Matthew was the third-most-popular boys' name in America for most of the 1980s. The 1983 peak put more than 60,000 boys onto U.S. birth certificates with the name in a single year. Forty years later, the name has fallen to its lowest ranking since the 1950s — and in 2024 it has been overtaken in the U.S. by its Spanish form, Mateo, for the first time.
The tax collector who became an evangelist
Matthew comes from the Hebrew Mattityahu, meaning "gift of God" — entering English through the Greek Mattheos and the Latin Matthaeus. The biblical Matthew was one of the twelve apostles, traditionally identified as the author of the first Gospel and a former tax collector for the Roman administration in Galilee. The combination — a despised civil servant transformed into an evangelist — gave the name a redemption arc that sustained its popularity across Western Christian tradition.
The name's continuous European use traces back to medieval Christianity, with strong representation in English-, French-, German-, Spanish-, and Italian-speaking traditions. Each language produced its own form: Matthew (English), Matthias and Matthieu (French), Matteo (Italian), Mateo (Spanish), Matthias (German), Matvei (Russian).
The 1980s peak in context
Matthew's late-20th-century rise is one of the most visible naming trends in American postwar history. From a 1950s rank around #50, the name climbed to top 5 by the early 1980s and held there for nearly two decades. Demographers have linked the surge to the broader return of biblical names that began in the 1970s alongside Jacob, Joshua, and Daniel.
Common 1980s-era pairings made Matthew Michael, Matthew James, and Matthew David common combinations. The natural nickname Matt has its own SSA trajectory but has remained the dominant casual form for adult Matthews, with Matty serving as a childhood diminutive.

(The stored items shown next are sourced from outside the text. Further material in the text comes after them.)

-- ==== Sys2Proof/Machine/UnitState.lean ====
section
/-!
DEFINITION. The state of the unit as hardware: its repair records and spare map (ch. 16), its boot flash, its secrets and
life cycle (ch. 15), its supply, heat and coolant loop (ch. 17).
-/
namespace Sys2Proof.Machine

/-- A repair record entry (R490). KIND: 1 core retired, 2 array segment, 3 stall row, 4 cache way, 5 memory-side way,
6 ring lane, 7 HBM lane, 8 strike, 9 map. -/
structure Rec where
  kind : Nat
  source : Nat
  unit : Nat
  slot : Nat := 0xFF
  logical : Nat := 0xFF
  index : Nat := 0
  seconds : Nat := 0
  deriving DecidableEq, Repr, Inhabited

/-- A repair that waits for a quiesce point (R487). -/
structure Due where
  what : Rec
  since : Nat
  /-- REPAIR_PENDING is raised -/
  told : Bool := false
  deriving DecidableEq, Repr, Inhabited

/-- The repair records, the map of logical cores to slots, and the repairs that are due (R485 to R491). -/
structure Repair where
  records : List Rec := []
  due : List Due := []
  /-- field fuse entries free -/
  fuseFree : Nat := 64
  /-- repairs made since shipment -/
  fieldRepairs : Nat := 0
  /-- slot of a logical core; an unlisted core c has slot c mod 20 -/
  slots : KV Nat := []
  /-- a REPAIR_QUIESCE RUN in progress: its packet, its limit on the always-on counter, repairs made so far -/
  running : Option (Pkt × Nat × Nat) := none
  /-- margin of a logical core at its last sample, in 0.1 % -/
  margins : KV Nat := []
  /-- logical cores for which MARGIN_LOW was raised -/
  marginLow : KV Bool := []
  /-- neither flash copy of the records passed its check at CO2 -/
  recordLost : Bool := false
  /-- logical cores whose repair was due with no spare left: they stay mapped with RATE 64 (R155, R489) -/
  worn : KV Bool := []
  /-- corrected errors of a stall-memory row, by logical core × 32,768 + row: times and counts (R84, R486) -/
  rowErrs : KV (List (Nat × Nat)) := []
  deriving DecidableEq, Repr, Inhabited

/-! ### Boot flash (R449 to R451, R477) -/

/-- An HMF bank: the SVN of its bundle and bytes [127:0] of its header. -/
structure Bank where
  svn : Nat := 0
  head : Nat := 0
  deriving DecidableEq, Repr, Inhabited

structure Flash where
  /-- the active HMF bank, and the banks -/
  active : Nat := 0
  banks : KV Bank := [(0, {}), (1, {})]
  /-- the other bank becomes active at the next cold cast-on -/
  swap : Bool := false
  /-- the integrator configuration in the user region, with bytes [127:0] of its header -/
  conf : Option (ConfBody × Nat) := none
  /-- stage reports of the last four cast-ons, oldest first -/
  reports : List (List Nat) := []
  deriving DecidableEq, Repr, Inhabited

/-! ### Keys and life cycle (ch. 15) -/

/-- An assembly of fragments (R449): opcode, TOTAL, bytes so far. -/
structure Asm where
  opcode : Nat
  total : Nat
  got : Nat
  deriving DecidableEq, Repr, Inhabited

/-- A KEY_SLOT_DRAIN in hand (R459): its packet, its slot, its step (2 or 4), transfers dropped, halted at L5. -/
structure Drain where
  pkt : Pkt
  slot : Nat
  step : Nat := 2
  dropped : Nat := 0
  halted : Bool := false
  deriving DecidableEq, Repr, Inhabited

structure Sec where
  /-- LC_STATE: 0 MAKER, 1 INTEGRATOR, 2 FIELDED, 3 RETURNED, 4 SCRAPPED, 7 LOCKED -/
  lc : Nat := 0
  invalid : Bool := false
  resumed : Bool := false
  /-- debug level unlocked -/
  level : Nat := 0
  /-- the outstanding challenge: its level and its 64 bytes -/
  challenge : Option (Nat × Nat) := none
  fails : Nat := 0
  /-- operating time until which DEBUG_CHALLENGE is refused -/
  lockUntil : Nat := 0
  /-- measurement registers M0 to M5; an unlisted one is 0 (R452) -/
  m : KV (BitVec 512) := []
  /-- hub memory key, 96 bytes (R445) -/
  hubKey : Nat := 0
  /-- hash of the debug authority; 0 for the MAKER root (R450) -/
  debugHash : BitVec 512 := 0
  /-- the migration key is there (R446) -/
  migKey : Bool := false
  /-- assemblies by path -/
  asm : KV Asm := []
  /-- what ATTEST built last on each path: length in bytes, bytes -/
  built : KV (Nat × Nat) := []
  drains : KV Drain := []
  deriving DecidableEq, Repr, Inhabited

/-! ### Power, heat and the coolant loop (ch. 17) -/

/-- What the sensor of a cluster has shown (R501). -/
structure DieSensor where
  /-- last reading in 0.1 °C -/
  temp : Int := 0
  /-- the cap of the cluster for its temperature -/
  cap : Nat := 64
  /-- samples in a row that were 3 °C below the threshold -/
  cool : Nat := 0
  /-- always-on count of the last THROTTLE event -/
  told : Option Nat := none
  deriving DecidableEq, Repr, Inhabited

structure Power where
  /-- shed level (R508), and the highest since the last warm reset -/
  shed : Nat := 0
  peak : Nat := 0
  /-- triggers that hold, by level: core rail, store -/
  railTrig : KV Bool := []
  storeTrig : KV Bool := []
  fast : Bool := false
  pwrFail : Bool := false
  /-- lowest core rail below nominal, in 0.1 % -/
  railDrop : Nat := 0
  storePct : Nat := 0
  /-- always-on count of the last reading of the store -/
  storeAt : Option Nat := none
  entries : Nat := 0
  /-- SHED events by direction (0 up, 1 down): always-on count of the last, and the level before the changes that wait
  for the next, with their highest level (R511) -/
  shedLast : KV Nat := []
  shedWait : KV (Nat × Nat) := []
  /-- package power samples of the last second, newest first -/
  samples : List Nat := []
  hubW : Nat := 0
  hbmW : Nat := 0
  /-- control ticks in a row below 95 % of every limit -/
  under : Nat := 0
  /-- caps of R500 by cluster: clock cap, activity cap -/
  cap : KV Nat := []
  act : KV Bool := []
  /-- control ticks in a row in which the coolant limit holds a cap, and the last COOLANT_LIMIT event -/
  coolRun : Nat := 0
  coolTold : Option Nat := none
  die : KV DieSensor := []
  /-- regulator current alert, and the always-on count until which its cap is held -/
  regAlert : Bool := false
  regUntil : Nat := 0
  /-- THERMTRIP_N is low -/
  tripped : Bool := false
  /-- sensors of R504: 0.01 L/min, 0.01 °C, mV -/
  flow : Nat := 0
  inlet : Int := 0
  outlet : Int := 0
  bankMv : Nat := 0
  /-- failed reads in a row by sensor; sensors and pumps at fault -/
  badReads : KV Nat := []
  sensorFault : KV Bool := []
  pumpFault : KV Bool := []
  failsafe : Bool := false
  setpoint : Nat := 0
  duty : Nat := 100
  valve : Nat := 100
  tach0 : Nat := 0
  tach1 : Nat := 0
  /-- always-on count at which a stack was last seen throttled -/
  stackAt : Option Nat := none
  /-- TH_SMB_ALERT: 0 FREEZE, 1 THERMAL, 2 SHED -/
  smb : Nat := 0
  /-- BAR0 offset of the SMB commands (R513) -/
  smbOffset : Nat := 0
  deriving DecidableEq, Repr, Inhabited

end Sys2Proof.Machine
end

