/-- Advances a cluster's epoch for an acquire of QUAD scope or wider (CLUSTER_EPOCH_ADVANCE, R173): of the 65,536 line
slots the next four are examined, and STREAM lines there of another tag go. Which slot a line has is open. -/
def epochAdvance (g : Nat) (s : State) : State :=
  let c := s.cluster g
  let e := c.epoch + 1
  let swept (n : Nat) : Bool := decide (((Config.setHash 3 n).toNat + 65536 - c.slot) % 65536 < 4)
  s.setCluster g { c with epoch := e, advances := satAdd 48 c.advances 1, slot := (c.slot + 4) % 65536,
                          lines := kfilter (fun n l => !(l.stream && l.epoch != e && swept n)) c.lines }

end Sys2Proof.Machine
end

The counter-reading: is Matthew now dated?
The conventional read in 2025 is that Matthew has aged into a generationally-coded name — heavily associated with men currently in their 30s and 40s. The SSA data supports this. Matthew has fallen from a 1983 peak count above 60,000 to roughly 6,000 in 2024 — a decline of 90% in absolute usage, alongside a rank drop from #3 to #33.
For parents weighing Matthew in 2025, the name carries a clear generational signal that Joseph or David do not. A Matthew born today will share the name with his uncles and his teachers, but with relatively few of his classmates. Whether that is a feature or a flaw depends on whether the family wants the name to feel deeply familiar (yes) or generationally distinctive (less so). The biblical and apostolic roots remain as anchoring depth regardless of where the rank goes next.